→ **RECORD EXTRACTS**:
-- ==== Sys2Proof/Tests/Slice0.lean ====
section
/-!
SUPPORT. Tests: the well-formedness check refuses what it should, words written out from the spec's
encodings decode to what they stand for, one Step on a small state with the result the spec's own vectors
give (95_test_vectors, the vector named in each comment), and for every obligation with hypotheses a
concrete case that meets them.
-/

namespace Sys2Proof.Tests

open Sys2Proof Sys2Proof.Machine

/-! ### Helpers -/

/-- One field of the next state, if there is one. -/
def field {α : Type} (f : State → α) (r : Result) : Option α :=
  match r with
  | .next t => some (f t)
  | .fault _ => none
  | .refused _ => none

/-- Does the answer carry a next state? -/
def isNext (r : Result) : Bool :=
  match r with
  | .next _ => true
  | .fault _ => false
  | .refused _ => false

/-- The next state; the reset state where there is none. -/
def after (r : Result) : State :=
  match r with
  | .next t => t
  | .fault _ => State.reset
  | .refused _ => State.reset

theorem eq_next_after {r : Result} (h : isNext r = true) : r = .next (after r) := by
  cases r with
  | next t => rfl
  | fault f => cases h
  | refused q => cases h

/-- The keys of a list are down. -/
def keys (l : List (Fin 16)) : Vector Bool 16 := Vector.ofFn fun k => decide (k ∈ l)

/-- The inputs of the vectors: no tick, no key, random byte 0. -/
def quiet : HostInput := ⟨0, keys [], 0⟩

/-- The reset state with some registers changed. -/
def regs (l : List (Reg × Byte)) : State := l.foldl (fun s p => s.setReg p.1 p.2) State.reset

/-- The inputs of the next Step, and the word where it fetches. -/
def given (inp : HostInput) (w : Nat) (s : State) : State :=
  State.withFetchWord { s with pending := [inp] } 16 w

/-- One Step of a word under quiet inputs. -/
def run (w : Nat) (s : State) : Result := step (given quiet w s)

/-- The pixels that are set, of the rows and columns given. -/
def lit (rows cols : List Nat) (s : State) : List (Nat × Nat) :=
  rows.flatMap fun r => (cols.filter fun c => pixelAt s.pix r c).map fun c => (r, c)

/-- The bytes from an address up. -/
def bytes (a n : Nat) (s : State) : List Byte := (List.range n).map fun i => s.peek (a + i)

/-! ### Well-formedness: an ill-formed term for each check -/

theorem test_wf_register_too_wide : Format.accepts .R [16] = false := by decide
theorem test_wf_byte_too_wide : Format.accepts .RI [0, 256] = false := by decide
theorem test_wf_address_too_wide : Format.accepts .A [4096] = false := by decide
theorem test_wf_nibble_too_wide : Format.accepts .RRN [0, 0, 16] = false := by decide
theorem test_wf_operand_missing : Format.accepts .RR [3] = false := by decide
theorem test_wf_operand_extra : Format.accepts .Z [0] = false := by decide
theorem test_wf_widest_accepted :
    Format.accepts .RRN [15, 15, 15] = true ∧ Format.accepts .RI [15, 255] = true ∧
      Format.accepts .A [4095] = true := by decide

/-! ### Decoding: words written out bit by bit from 30_encoding R84 -/

theorem test_decode_display :
    decodeWord 0b0000000011100000 = .ok .cls ∧
    decodeWord 0b1101000100100101 = .ok (.drw 1 2 5) := by decide

theorem test_decode_jumps_and_calls :
    decodeWord 0b0000000011101110 = .ok .ret ∧
    decodeWord 0b0001101010111100 = .ok (.jp 0xABC) ∧
    decodeWord 0b0010101010111100 = .ok (.call 0xABC) ∧
    decodeWord 0b1011001100000001 = .ok (.jpV0 0x301) := by decide

theorem test_decode_skips :
    decodeWord 0b0011001101000010 = .ok (.seImm 3 0x42) ∧
    decodeWord 0b0100001101000011 = .ok (.sneImm 3 0x43) ∧
    decodeWord 0b0101001101000000 = .ok (.seReg 3 4) ∧
    decodeWord 0b1001001101000000 = .ok (.sneReg 3 4) := by decide

theorem test_decode_loads_and_immediates :
    decodeWord 0b0110101001111011 = .ok (.ldImm 0xA 0x7B) ∧
    decodeWord 0b0111000111111111 = .ok (.addImm 1 0xFF) ∧
    decodeWord 0b1100001100001111 = .ok (.rnd 3 0x0F) := by decide

theorem test_decode_two_registers :
    decodeWord 0b1000000100100000 = .ok (.ldReg 1 2) ∧
    decodeWord 0b1000000100100001 = .ok (.orReg 1 2) ∧
    decodeWord 0b1000000100100010 = .ok (.andReg 1 2) ∧
    decodeWord 0b1000000100100011 = .ok (.xorReg 1 2) ∧
    decodeWord 0b1000000100100100 = .ok (.addReg 1 2) ∧
    decodeWord 0b1000000100100101 = .ok (.sub 1 2) ∧
    decodeWord 0b1000000100100110 = .ok (.shr 1 2) ∧
    decodeWord 0b1000000100100111 = .ok (.subn 1 2) ∧
    decodeWord 0b1000000100101110 = .ok (.shl 1 2) := by decide

theorem test_decode_index_and_memory :
    decodeWord 0b1010001100000000 = .ok (.ldI 0x300) ∧
    decodeWord 0b1111001000011110 = .ok (.addI 2) ∧
    decodeWord 0b1111101000101001 = .ok (.ldF 0xA) ∧
    decodeWord 0b1111101000110011 = .ok (.ldB 0xA) ∧
    decodeWord 0b1111001001010101 = .ok (.stRegs 2) ∧
    decodeWord 0b1111001001100101 = .ok (.ldRegs 2) := by decide

theorem test_decode_keys_and_timers :
    decodeWord 0b1110010010011110 = .ok (.skp 4) ∧
    decodeWord 0b1110010010100001 = .ok (.sknp 4) ∧
    decodeWord 0b1111010100000111 = .ok (.ldVxDt 5) ∧
    decodeWord 0b1111001100001010 = .ok (.ldVxK 3) ∧
    decodeWord 0b1111010100010101 = .ok (.ldDtVx 5) ∧
    decodeWord 0b1111010100011000 = .ok (.ldStVx 5) := by decide

/-- D3 to D7: near misses are no instruction. -/
theorem test_decode_unrecognized :
    decodeWord 0x00E1 = .error (.unrecognized .zero) ∧ decodeWord 0x5121 = .error (.unrecognized .five) ∧
    decodeWord 0x8128 = .error (.unrecognized .eight) ∧ decodeWord 0x9121 = .error (.unrecognized .nine) ∧
    decodeWord 0xE1A0 = .error (.unrecognized .e) ∧ decodeWord 0xF166 = .error (.unrecognized .f) := by
  decide

/-- The bytes of a table word in memory order, and one byte too few (R80). -/
theorem test_decode_bytes :
    decode [0x80, 0x14, 0x99] = .ok (.addReg 0 1, [0x99]) ∧ decode [0x80] = .error .truncated ∧
    decodeTableWord 16 0xD125 = some (.drw 1 2 5) ∧ encodeBytes (.addReg 0 1) = [0x80, 0x14] := by decide

/-! ### Register, arithmetic, logic, shift, random (95_test_vectors 2.3) -/

/-- A1 -/
theorem test_ldImm : field (fun t => (t.reg 0xA, t.pc)) (run 0x6A7B State.reset) = some (0x7B, 0x202) := by
  decide

/-- A3, A5 -/
theorem test_addImm_wraps :
    field (fun t => (t.reg 0, t.reg regF)) (run 0x7001 (regs [(0, 0xFF)])) = some (0x00, 0x00) := by decide
theorem test_addImm_to_flag : field (fun t => t.reg regF) (run 0x7F02 (regs [(regF, 0xFF)])) = some 0x01 := by
  decide

/-- A6 -/
theorem test_ldReg : field (fun t => (t.reg 1, t.reg 2)) (run 0x8120 (regs [(2, 0x7B)])) = some (0x7B, 0x7B) := by
  decide

/-- A7 -/
theorem test_orReg : field (fun t => (t.reg 0, t.reg regF))
    (run 0x8011 (regs [(0, 0xF0), (1, 0x0F), (regF, 0x01)])) = some (0xFF, 0x01) := by decide

/-- A8 -/
theorem test_andReg : field (fun t => t.reg 0) (run 0x8012 (regs [(0, 0xF3), (1, 0x3C)])) = some 0x30 := by decide

/-- A9, A10 -/
theorem test_xorReg : field (fun t => t.reg 0) (run 0x8013 (regs [(0, 0xFF), (1, 0x0F)])) = some 0xF0 := by decide
theorem test_xorReg_self : field (fun t => t.reg 2) (run 0x8223 (regs [(2, 0x5A)])) = some 0x00 := by decide

/-- A11, A16 -/
theorem test_addReg_carry : field (fun t => (t.reg 0, t.reg regF))
    (run 0x8014 (regs [(0, 0xFF), (1, 0x01)])) = some (0x00, 0x01) := by decide
theorem test_addReg_result_replaces_flag :
    field (fun t => t.reg regF) (run 0x8F14 (regs [(regF, 0xC8), (1, 0x64)])) = some 0x2C := by decide

/-- A20, A21 -/
theorem test_sub_borrow : field (fun t => (t.reg 0, t.reg regF))
    (run 0x8015 (regs [(0, 0x05), (1, 0x07)])) = some (0xFE, 0x00) := by decide
theorem test_sub_equal : field (fun t => (t.reg 0, t.reg regF))
    (run 0x8015 (regs [(0, 0x05), (1, 0x05)])) = some (0x00, 0x00) := by decide

/-- A35, A42 -/
theorem test_shr_reads_y : field (fun t => (t.reg 0, t.reg 1, t.reg regF))
    (run 0x8016 (regs [(0, 0xAA), (1, 0x05)])) = some (0x02, 0x05, 0x01) := by decide
theorem test_shr_of_flag : field (fun t => (t.reg 0, t.reg regF))
    (run 0x80F6 (regs [(0, 0x09), (regF, 0x03)])) = some (0x01, 0x01) := by decide

/-- A29, A31 -/
theorem test_subn : field (fun t => (t.reg 0, t.reg regF))
    (run 0x8017 (regs [(0, 0x05), (1, 0x07)])) = some (0x02, 0x01) := by decide
theorem test_subn_equal : field (fun t => (t.reg 0, t.reg regF))
    (run 0x8017 (regs [(0, 0x05), (1, 0x05)])) = some (0x00, 0x00) := by decide

/-- A43, A48 -/
theorem test_shl_reads_y : field (fun t => (t.reg 0, t.reg regF))
    (run 0x801E (regs [(0, 0xAA), (1, 0x81)])) = some (0x02, 0x01) := by decide
theorem test_shl_result_replaces_flag : field (fun t => t.reg regF) (run 0x8F1E (regs [(1, 0xC1)])) = some 0x82 := by
  decide

/-- A50 -/
theorem test_rnd : field (fun t => t.reg 3) (step (given ⟨0, keys [], 0xA7⟩ 0xC30F State.reset)) = some 0x07 := by
  decide

/-! ### Control transfer (2.2) -/

/-- F1 -/
theorem test_jp : field (fun t => t.pc) (run 0x1ABC State.reset) = some 0x0ABC := by decide

/-- F5, F6 -/
theorem test_call_last_entry : field (fun t => (t.stack[15], t.sp, t.pc, t.outcome))
    (run 0x2ABC { State.reset with sp := 15 }) = some (0x0202, 16, 0x0ABC, .ok) := by decide
theorem test_call_overflow : field (fun t => (t.sp, t.pc, t.outcome))
    (run 0x2ABC { State.reset with sp := 16 }) = some (16, 0x0202, .err .stackOverflow) := by decide

/-- F9, F8 -/
theorem test_ret : field (fun t => (t.sp, t.pc, t.stack[15]))
    (run 0x00EE { State.reset with sp := 16, stack := State.reset.stack.set 15 0x0300 }) =
      some (15, 0x0300, 0x0300) := by decide
theorem test_ret_underflow : field (fun t => (t.sp, t.pc, t.outcome)) (run 0x00EE State.reset) =
    some (0, 0x0202, .err .stackUnderflow) := by decide

/-- F10, F11 -/
theorem test_seImm_taken : field (fun t => t.pc) (run 0x3342 (regs [(3, 0x42)])) = some 0x204 := by decide
theorem test_seImm_not_taken : field (fun t => t.pc) (run 0x3343 (regs [(3, 0x42)])) = some 0x202 := by decide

→ **WHAT YOU WILL DO**: I need every line of the material that includes "cols", so please copy them out.

→ **ANSWER TO THIS EXERCISE**:
def lit (rows cols : List Nat) (s : State) : List (Nat × Nat) :=
  rows.flatMap fun r => (cols.filter fun c => pixelAt s.pix r c).map fun c => (r, c)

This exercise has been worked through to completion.